In Stallone v. Plaza Constr. Corp., the First Department ruled that the plaintiff should have summary judgment on liability under Labor Law 240(1) where he fell 13 feet from a 14-foot fixed ladder.  Plaintiff alleged that he fell when his foot slipped on one of the ladder’s metal rungs.  The Court concluded that defendants failed to take "statutorily mandated safety measures" because the ladder by itself was an insufficient device to protect the descending plaintiff from the application of the force of gravity.  The decision is silent as to whether plaintiff's fall may have been caused by narrow rungs, a wobbly ladder, slippery surfaces or anything that might make the ladder itself unsuitable for descending, as in the cases cited by the Court in its decision (Crimi v Neves Assocs., 306 AD2d 152 [2003] [very narrow rungs]; Priestly v Montefiore Medical Ctr./Einstein Med. Ctr., 10 AD3d 493 [2004] [wobbly ladder]).

Friday, May 11, 2012

First Department Calls For Court Of Appeals Review Of Comparative Negligence Issue

In Maniscalco v. New York City Transit Authority, the First Department revisited an issue we reported on in January, adding an express call “for resolution by the Court of Appeals.”  Earlier this year in Calcano v. Rodriguez (91 A.D.3d 468 [2012]), the First Department joined the Second Department in holding that plaintiffs are not entitled to summary judgment on liability when issues of fact exist as to their own negligence. In doing so, the panel expressly disapproved of a 2010 First Department decision in Tselebis v. Ryder Truck Rental, Inc. (72 A.D.3d 198 [2010]).  Now, in Maniscalco, the Court has confirmed its Calcano decision and again rejected Tselebis.  In dissent, Judge Degrasse argued that the Court should not have felt constrained by the Court of Appeals' decision in Thoma v. Ronai (82 N.Y.2d 736 [1993]) because this case raises an argument that was not addressed in Thoma, namely the effect of CPLR 1411.  
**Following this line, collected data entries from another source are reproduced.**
-- ==== Sys2Proof/Laws/KeepPower.lean ====
section
/-! SUPPORT. What the power, safety and register commands keep. -/

namespace Sys2Proof.Machine

theorem State.loseClock_kept {kq : List Instr} {s : State} (hkq : State.Kept kq s) : State.Kept kq (State.loseClock s)
    := by
  unfold State.loseClock; refine State.kept_ite ?_ ?_; with_reducible assumption; lift_lets -underBinder; intro v4
  clear_value v4; intro v5; clear_value v5; intro v6; refine State.kept_have (q := kq) v6 ?_ (fun hs => ?_); subst v6
  with_reducible refine State.kept_upd ?_; with_reducible assumption; clear_value v6
  with_reducible refine State.wr_kept (State.wr_kept ?_); with_reducible assumption

theorem State.railShow_kept {kq : List Instr} {s : State} {r : Nat} {mv : Int} (hkq : State.Kept kq s) : State.Kept kq
    (State.railShow s r mv) := by
  unfold State.railShow; lift_lets -underBinder; intro v6; refine State.kept_have (q := kq) v6 ?_ (fun hs => ?_)
  subst v6; with_reducible refine State.wrInt_kept ?_; with_reducible assumption; clear_value v6
  refine State.kept_ite ?_ ?_; with_reducible refine State.wr_kept ?_; with_reducible assumption
  refine State.kept_ite ?_ ?_; with_reducible refine State.wr_kept ?_; with_reducible assumption
  with_reducible assumption

theorem State.vanaShow_kept {kq : List Instr} {s : State} (hkq : State.Kept kq s) : State.Kept kq (State.vanaShow s)
    := by
  unfold State.vanaShow; lift_lets -underBinder; intro v4; refine State.kept_have (q := kq) v4 ?_ (fun hs => ?_)
  subst v4; refine State.kept_forEach (fun x s h => ?_) _ _ ?_; lift_lets -underBinder; intro v7; clear_value v7
  with_reducible refine State.setFlag_kept (State.setFlag_kept ?_); with_reducible assumption; with_reducible assumption
  clear_value v4; with_reducible refine State.mpEvalAll_kept (State.trkRefreshAll_kept ?_); with_reducible assumption

theorem State.failRestart_kept {kq : List Instr} {s : State} {cause : Nat} {feed : List Feed} {whole : Bool} (hkq :
    State.Kept kq s) : State.Kept kq (State.failRestart s cause feed whole) := by
  unfold State.failRestart; lift_lets -underBinder; intro v7; clear_value v7; intro v8
  refine State.kept_have (q := kq) v8 ?_ (fun hs => ?_); subst v8; refine State.kept_ite ?_ ?_
  with_reducible refine State.wr_kept (State.pourSteps_kept ?_); with_reducible assumption
  with_reducible refine State.wr_kept ?_; with_reducible assumption; intro v10; clear_value v10; intro v11
  refine State.kept_have (q := kq) v11 ?_ (fun hs => ?_); clear_value v8; subst v11
  with_reducible refine State.kept_upd ?_; with_reducible assumption; intro v13; clear_value v13; intro v14
  refine State.kept_have (q := kq) v14 ?_ (fun hs => ?_); clear_value v8 v11; subst v14
  with_reducible refine State.kept_upd ?_; with_reducible assumption; clear_value v8 v11 v14
  with_reducible refine State.softRestart_kept ?_; with_reducible assumption

theorem State.railAct_kept {kq : List Instr} {s : State} {r : Nat} {ov : Bool} {mv : Int} {feed : List Feed} {whole :
    Bool} (hkq : State.Kept kq s) : State.Kept kq (State.railAct s r ov mv feed whole) := by
  unfold State.railAct; split; refine State.kept_ite ?_ ?_; with_reducible assumption
  with_reducible refine State.lastPour_kept ?_; with_reducible assumption; refine State.kept_ite ?_ ?_
  with_reducible assumption; with_reducible refine State.raise_kept (State.wr_kept ?_); with_reducible assumption
  with_reducible assumption; with_reducible refine State.failRestart_kept ?_; with_reducible assumption
  with_reducible refine State.failRestart_kept ?_; with_reducible assumption
  with_reducible refine State.failRestart_kept ?_; with_reducible assumption
  with_reducible refine State.vanaShow_kept ?_; with_reducible assumption
  refine State.kept_forEach (fun x s h => ?_) _ _ ?_; with_reducible refine State.trip_kept ?_
  with_reducible assumption; with_reducible assumption; refine State.kept_forEach (fun x s h => ?_) _ _ ?_
  with_reducible refine State.trip_kept ?_; with_reducible assumption; with_reducible assumption
  with_reducible refine State.loseClock_kept ?_; with_reducible assumption; refine State.kept_ite ?_ ?_
  with_reducible assumption; with_reducible refine State.vlsLow_kept ?_; with_reducible assumption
Court Holds That Questions During Deposition Were Sufficient To Give Notice Of Theory Of Liability

In Valenti v. Camins, the First Department held that a defendant on summary judgment must oppose even a vague, undefined theory of liability in a bill of particulars so long as the theory was clarified or amplified by plaintiff’s deposition questions.  In this medical malpractice action arising out of the plaintiff’s spinal surgery, the bill of particulars alleged only “improper placement of orthopedic hardware.”  In response to defendants' motion for summary judgment, the plaintiff attached an affirmation alleging that defendants improperly placed a screw at C7 and not C6.  On reply, defendants submitted an affidavit from a radiologist opposing that view.

The First Department held that the trial court should not have considered the radiologist's affirmation on reply because the defendants had notice of the argument and should have attached it earlier to meet its prima facie burden.  In holding that the parties were on notice of the plaintiff’s claim, the majority relied on various depositions where plaintiff’s attorney asked questions about documents that suggested a spinal screw might have been placed at C7 and not C6.  The dissent argued that the defendants could have believed that the claim was a non-issue because when the questions were posed, the witnesses testified that it was simply a scrivener's mistake and that the records should say C6.